Entertainment

JAY-Z & Beyoncé's New Video May Be The Face-Off That Fans Have Been Waiting For

by Dana Getz
Mike Coppola/Getty Images Entertainment/Getty Images

It's been roughly a month since JAY-Z confirmed the long-brewing rumors that he'd cheated on Beyoncé, but already, it looks like he's committing those words to screen. In a teaser released Thursday for JAY-Z and Beyoncé's "Family Feud" video, the rapper feeds into themes of infidelity, betrayal, and forgiveness, paralleling the publicly documented affair that nearly tore apart his marriage.

In keeping with the song's title, the visual features the Carter-Knowles clan interspersed throughout a cathedral church. JAY-Z walks he and Beyoncé's daughter, Blue Ivy, down the central aisle, while Queen B towers over the pulpit in a regal, Pope-esque gown. Love scenes of an unidentified man and woman flash in between, until things suddenly shift from sexy to violent as the woman, quite literally, stabs the man in the back. JAY-Z then settles into a confessional booth, where Beyoncé sits on the other side, seemingly waiting to hear his sins.
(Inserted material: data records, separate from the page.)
/-- R540 to R542, Tables 16-3 and 16-4: a record that has arrived is written, overwrites the oldest ones in WRAP, and is discarded in STOP where only
unstreamed ones would give way; losses are counted and logged; which packets a tagging point marks. That streamed records give way in STOP is the
model's choice (log 93). R547, Table 16-8: the observation commands. That OBS_STREAM starts both totals again is the model's choice (log 94). R536,
R543 to R545, R566, Tables 16-2 and 16-5: a batch of records leaves for the host's ring, never further than its size ahead of what the host has
taken, or as a frame of at most 8,192 bytes of them; a write that fails ends streaming; the OBS tap; boundary scan. -/
def Obligations.Observation : Prop :=
  ((∀ s : State, s.dev.obs.arriving = [] → Becomes .traceRecordWrite s s.dev) ∧
   (∀ (r : TraceRec) (rest : List TraceRec) (s : State), s.dev.obs.arriving = r :: rest →
     let d := s.dev
     let o := d.obs
     let n := 8 * r.words.length
     let held := fun (l : List TraceRec) => (l.map (fun x => 8 * x.words.length)).sum
     (o.mode = 0 → Becomes .traceRecordWrite s { d with obs := { o with arriving := rest } }) ∧
     (o.mode ≠ 0 → held o.ring + n ≤ 2 ^ 26 → Becomes .traceRecordWrite s (count .obsTraceRecords 0 { d with obs :=
       { o with arriving := rest, ring := o.ring ++ [r], head := (o.head + n) % 2 ^ 26 } })) ∧
     (o.mode = 1 → 2 ^ 26 < held o.ring + n → n ≤ 2 ^ 26 → Ends .traceRecordWrite s (fun e => ∃ k, e.obs.ring = o.ring.drop k ++ [r] ∧ 1 ≤ k ∧
       held e.obs.ring ≤ 2 ^ 26 ∧ (∀ j, j < k → 2 ^ 26 < held (o.ring.drop j) + n) ∧ k ≤ o.ring.length ∧ e.obs.head = (o.head + n) % 2 ^ 26 ∧
       e.counter .obsTraceLost 0 = d.counter .obsTraceLost 0 + BitVec.ofNat 64 k ∧ e.counter .obsTraceRecords 0 = d.counter .obsTraceRecords 0 + 1)) ∧
     (o.mode = 2 → 2 ^ 26 < held (o.ring.drop o.streamed) + n → Ends .traceRecordWrite s (fun e => e.obs.ring = o.ring ∧ e.obs.head = o.head ∧
       e.obs.tail = o.tail ∧ e.counter .obsTraceLost 0 = d.counter .obsTraceLost 0 + 1 ∧ e.counter .obsTraceRecords 0 = d.counter .obsTraceRecords 0 ∧
       (o.lostLogged = none → e.obs.lostLogged = some d.now ∧
         e.mgt.faults.getLast?.map (fun f => (f.code, f.detail2)) = some (0x1401, mk64 [lo 32 (o.lostSince + 1)])) ∧
       (∀ t, o.lostLogged = some t → Time.since d.now t < 1000000000 → e.mgt = d.mgt ∧ e.obs.lostSince = o.lostSince + 1)))) ∧
   (∀ (kind source : Nat) (ws : List W64) (d : Dev),
     (d.obs.mode = 0 ∨ d.obs.sources.getLsbD source = false → traceRecord kind source ws d = d) ∧
     (d.obs.mode ≠ 0 → d.obs.sources.getLsbD source = true →
       traceRecord kind source ws d = { d with obs := { d.obs with arriving := d.obs.arriving ++ [⟨kind, ws⟩] } })) ∧
   (∀ (t : Nat) (p : Pkt) (d : Dev),
     let o := d.obs
     let skips := o.sampleN = 0 ∨ o.mode = 0 ∨ p.tag.exempt = true ∨ (o.sliceFilter = true ∧ p.tag.slice.toNat ≠ o.slice)
     let c := SMap.get 0 o.counted t + 1
     let q := (traceSample t p d).1
     let e := (traceSample t p d).2
     (skips → q = p ∧ e = d) ∧
     (¬ skips → c < o.sampleN → q = p ∧ SMap.get 0 e.obs.counted t = c ∧ e.obs.arriving = o.arriving) ∧
     (¬ skips → o.sampleN ≤ c → t < 8 → t ≠ 2 → SMap.get 0 o.lastId t < 4096 → q.tag.flag 0 = true ∧ q.bytes = p.bytes ∧
       SMap.get 0 e.obs.counted t = 0 ∧ q.tag.traceId.toNat / 4096 = ([1, 2, 0, 3, 4, 5, 6, 7] : List Nat).getD t 0 ∧
       1 ≤ q.tag.traceId.toNat % 4096 ∧ (SMap.get 0 o.lastId t < 4095 → q.tag.traceId.toNat % 4096 = SMap.get 0 o.lastId t + 1)))) ∧
  (∀ (ch : Nat) (r : Req) (s : State) (d : Dev), cmdWf ch r = true →
     let a := r.word 0
     let b := r.word 1
     (Accepted spec0A00 ch r s.dev d →
       (fld a 1 0 = 3 → Becomes (.obsTraceConfig ch r) s (answer (mkJob spec0A00 ch r d) .badArgument [] d)) ∧
       (fld a 1 0 ≠ 3 → Becomes (.obsTraceConfig ch r) s (answer (mkJob spec0A00 ch r d) .ok [] { d with obs := { d.obs with
         mode := fld a 1 0, sources := BitVec.ofNat 5 (fld a 12 8), sampleN := fld b 23 0, slice := fld b 43 32, sliceFilter := bit b 44 } }))) ∧
     (Accepted spec0A01 ch r s.dev d →
       let sl := fld a 11 0
       ((d.slice sl).state = .free → Becomes (.obsHeaderCapture ch r) s (answer (mkJob spec0A01 ch r d) .badArgument [] d)) ∧
       ((d.slice sl).state ≠ .free → ∃ l : List Nat, (∀ n, n ≠ sl → (n ∈ l ↔ n ∈ d.obs.headerCapture)) ∧ (sl ∈ l ↔ bit a 12 = true) ∧
         Becomes (.obsHeaderCapture ch r) s (answer (mkJob spec0A01 ch r d) .ok [] { d with obs := { d.obs with headerCapture := l } }))) ∧
     (Accepted spec0A02 ch r s.dev d →
       let log := fld a 12 8
       let sound := fld a 1 0 ≤ 2 ∧ (fld a 1 0 = 1 → 20 ≤ log ∧ log ≤ 30 ∧ b.toNat % 2 ^ log = 0 ∧ (r.word 2).toNat % 8 = 0)
       (¬ sound → Becomes (.obsStream ch r) s (answer (mkJob spec0A02 ch r d) .badArgument [] d)) ∧
       (sound → Becomes (.obsStream ch r) s (answer (mkJob spec0A02 ch r d) .ok [] { d with obs := { d.obs with
         streamTarget := fld a 1 0, streamWords := r.words.take 5, streamBytes := 0, consumed := 0 } }))) ∧
     (Accepted spec0A03 ch r s.dev d →
       let at_ := if fld a 25 0 = 0x3FFFFFF then d.obs.tail else fld a 25 0
       let held := fun (l : List TraceRec) => (l.map (fun x => 8 * x.words.length)).sum
       (fld b 2 0 ≠ 0 → Becomes (.obsTraceRead ch r) s (answer (mkJob spec0A03 ch r d) .badArgument [] d)) ∧
       ((∀ k, k ≤ d.obs.ring.length → (d.obs.tail + held (d.obs.ring.take k)) % 2 ^ 26 ≠ at_) → d.obs.tail < 2 ^ 26 →
         Becomes (.obsTraceRead ch r) s (answer (mkJob spec0A03 ch r d) .badArgument [] d)) ∧
       (∀ k, fld b 2 0 = 0 → d.obs.tail < 2 ^ 26 → k ≤ d.obs.ring.length → (d.obs.tail + held (d.obs.ring.take k)) % 2 ^ 26 = at_ →
         (∀ j, j < k → (d.obs.tail + held (d.obs.ring.take j)) % 2 ^ 26 ≠ at_) →
         ∃ part, part <+: d.obs.ring.drop k ∧ held part ≤ fld (r.word 2) 23 0 ∧
           (∀ x rest, d.obs.ring.drop k = part ++ x :: rest → fld (r.word 2) 23 0 < held part + 8 * x.words.length) ∧
           (∀ st, traceBytes part ≠ [] → bufferFault .timeout d ch r = some st →
             Becomes (.obsTraceRead ch r) s (answer (mkJob spec0A03 ch r d) st [] d)) ∧
           (traceBytes part = [] ∨ bufferFault .timeout d ch r = none → Becomes (.obsTraceRead ch r) s (answer (mkJob spec0A03 ch r d) .ok [mk64 [(at_ + held part) % 2 ^ 26, at' (lo 24 (held part)) 32]]
             (bufferWrite ch b (part.flatMap (fun x => wordsBytes x.words)) d))))) ∧
     (Accepted spec0A04 ch r s.dev d →
       (bit a 0 = d.obs.tapEnable → Becomes (.obsTapEnable ch r) s (answer (mkJob spec0A04 ch r d) .alreadyComplete [] d)) ∧
       (bit a 0 ≠ d.obs.tapEnable → Becomes (.obsTapEnable ch r) s
         (answer (mkJob spec0A04 ch r d) .ok [] { d with obs := { d.obs with tapEnable := bit a 0 } })))) ∧
  ((∀ (n : Nat) (bad : Option Nat) (s : State), (∀ c, bad = some c → c < 8) →
     let d := s.dev
     let o := d.obs
     let rs := (o.ring.drop o.streamed).take n
     let held := fun (l : List TraceRec) => (l.map (fun x => 8 * x.words.length)).sum
     let sent := fun (part : List TraceRec) => countBy .obsStreamBytes 0 (held part) { d with obs :=
       { o with streamed := o.streamed + part.length, streamBytes := o.streamBytes + held part } }
     let size := 2 ^ fld (o.streamWords.getD 0 0) 12 8
     let ahead := (o.streamBytes + 2 ^ 40 - o.consumed % 2 ^ 40) % 2 ^ 40
     (d.mgt.fwUp = false ∨ (o.streamTarget ≠ 1 ∧ o.streamTarget ≠ 2) → Becomes (.traceStream n bad) s d) ∧
     (d.mgt.fwUp = true → o.streamTarget = 1 → (∀ r ∈ o.ring, r.words ≠ []) → ∃ part, part <+: rs ∧ (part ≠ [] → ahead + held part ≤ size) ∧
       (∀ r rest, rs = part ++ r :: rest → size < ahead + held part + 8 * r.words.length) ∧
       (part = [] → Becomes (.traceStream n bad) s d) ∧
       (∀ c, part ≠ [] → bad = some c → Ends (.traceStream n bad) s (fun e => e.obs.streamTarget = 0 ∧ e.obs.ring = o.ring ∧ e.obs.streamed = o.streamed ∧
         e.mgt.faults.getLast?.map (fun f => (f.code, f.detail2)) = some (0x1402, mk64 [lo 3 c]))) ∧
       (part ≠ [] → bad = none → Ends (.traceStream n bad) s (fun e => e.obs = (sent part).obs ∧ e.ctr = (sent part).ctr ∧ e.mgt = d.mgt)) ∧
       (part ≠ [] → bad = none → d.linkUsable d.mgrPort false = true → o.streamBytes % size + held part ≤ size →
         Ends (.traceStream n bad) s (fun e => e.out =
           .hostWrite d.mgrPort false none (o.streamWords.getD 2 0) (wordsBytes [BitVec.ofNat 64 (o.streamBytes + held part)]) ::
           .hostWrite d.mgrPort false none (o.streamWords.getD 1 0 + BitVec.ofNat 64 (o.streamBytes % size)) (part.flatMap (fun r => wordsBytes r.words)) ::
           d.out))) ∧
     (d.mgt.fwUp = true → o.streamTarget = 2 → ∃ part, part <+: rs ∧ held part ≤ 8192 ∧ (∀ r rest, rs = part ++ r :: rest → 8192 < held part + 8 * r.words.length) ∧
       (part = [] → Becomes (.traceStream n bad) s d) ∧
       (part ≠ [] → Becomes (.traceStream n bad) s
         (tagAndQueue 4 0 75 d.now (streamHeader d ++ part.flatMap (fun r => wordsBytes r.words)) id (sent part))))) ∧
   (∀ (w : RegWrite) (s : State), Wf.obsStreamConsumedWrite w = true →
     (names w isl.OBS 0x010 = false → Becomes (.obsStreamConsumedWrite w) s s.dev) ∧
     (names w isl.OBS 0x010 = true → Becomes (.obsStreamConsumedWrite w) s (regWriteArrive w s.dev)) ∧
     (w.master = 1 → w.len = 8 → w.off = isl.OBS * 2048 + 0x010 →
       Becomes (.obsStreamConsumedWrite w) s { s.dev with obs := { s.dev.obs with consumed := w.value.toNat % 2 ^ 40 } })) ∧
   (∀ (op : Byte) (addr : BitVec 32) (n : Nat) (s : State), n ≤ 4096 → ∃ bs : List Byte, bs.length = n ∧
     (s.dev.obs.tapEnable = false → Becomes (.obsTapTransaction op addr n) s (emit (.tap bs) { s.dev with freeCtr := s.dev.freeCtr + 2 ^ 26 })) ∧
     (s.dev.obs.tapEnable = true → Becomes (.obsTapTransaction op addr n) s
       (emit (.tap bs) (count .obsTapReads 0 { s.dev with freeCtr := s.dev.freeCtr + 2 ^ 26 }))) ∧
     (s.dev.obs.tapEnable = false ∨ op ≠ 0x0B → bs = List.replicate n 0) ∧
     (s.dev.obs.tapEnable = true → op = 0x0B → ∀ k, k < n →
       let a := addr.toNat + k
       let i := (a - 0x40000000 + 2 ^ 26 - s.dev.obs.tail) % 2 ^ 26
       let ring := s.dev.obs.ring.flatMap (fun r => wordsBytes r.words)
       (a < 0x40000000 → bs.getD k 0 = bar4Byte s.dev a) ∧
       (0x40000000 ≤ a → a < 0x44000000 → i < ring.length → bs.getD k 0 = ring.getD i 0) ∧ (0x44000000 ≤ a → bs.getD k 0 = 0))) ∧
   (∀ d : Dev, (∀ p k, p < 64 → k < 8 → bar4Byte d (8 * (0x1A40 + p) + k) = (wordsBytes [d.counter .macRxFcs p]).getD k 0) ∧
     (∀ a, 0x50000 ≤ a → bar4Byte d a = 0)) ∧
   (∀ s : State,
     Becomes .idcode s (emit (.scanOut ((List.range 32).map (fun i => (0x14144D9B : Nat).testBit i))) { s.dev with obs := { s.dev.obs with scan := 0 } }) ∧
     (∀ pins, Becomes (.sampleTap pins) s (emit (.scanOut pins) { s.dev with obs := { s.dev.obs with scan := 1 } })) ∧
     (∀ code : BitVec 6, code ≠ 1 → code ≠ 2 →
       Becomes (.bypassTap code) s (emit (.scanOut [false]) { s.dev with obs := { s.dev.obs with scan := 2 } }))))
"Family Feud," set for release Friday on TIDAL, marks yet another intimate glimpse at JAY-Z and Beyoncé's elusive private lives. Though notoriously reserved, the couple has been more candid about the inner-workings of their marriage in recent years, first with Beyoncé's emotionally bare 2016 album, Lemonade, then with JAY-Z's introspective June record, 4:44. Together, they play as a sort of call and response. Where Beyoncé belts, "You better call Becky with the good hair" on "Sorry," Jay retorts, "Leave me alone, Becky" on "Family Feud."

The video, then, serves as the culmination between the two. Gossip surrounding JAY-Z's infidelity has been circulating since at least 2014, when the infamous elevator confrontation between him and Beyoncé's sister, Solange, went viral. When Beyoncé put out Lemonade two years later, speculation intensified, and again when JAY-Z released 4:44.

However, it wasn't until November that JAY-Z finally addressed the rumors. He didn't go into any specifics about who he cheated with or when, but he did acknowledge that it happened, saying that because of the way he grew up, he went into "survival mode." Through therapy, he came to understand that he and other men who were raised in neighborhoods like his, the Marcy projects, don't want anyone else to see their pain, so they close themselves off. As he told T: The New York Times Style Magazine,

"You have to survive. So you go into survival mode, and when you go into survival mode what happen? You shut down all emotions. So even with women, you gonna shut down emotionally, so you can't connect ... And then all the things happen from there: infidelity."

Thus far, JAY-Z has stayed behind the camera for many of his 4:44 videos: "The Story of O.J." is a four minute-long animated clip, while the more recently unveiled "Marcy Me," "Legacy," and "Smile" unfold like short, narrative-driven films, actors included. That means that "Family Feud" is not only one of the few 4:44 visuals JAY-Z appears in, but the first time fans will see him and Bey together on screen since his years-in-the-making confession. Given the song's autobiographical resonance, the story they pair with it should be an indicator for where their relationship stands today, or at the very least, a peek into what was going on behind scenes during all those years of silence.

It should also act as a prelude to the collaborative album JAY-Z told T in the same interview that he and Beyoncé are working on. They've teamed up for music in the past, but rarely since the cheating allegations surfaced (JAY-Z isn't featured on Lemonade, while "Family Feud" is the only 4:44 track Beyoncé appears on). To see them together, after the storm, should give fans a deeper understanding of both where their art is coming from and where it might go from here.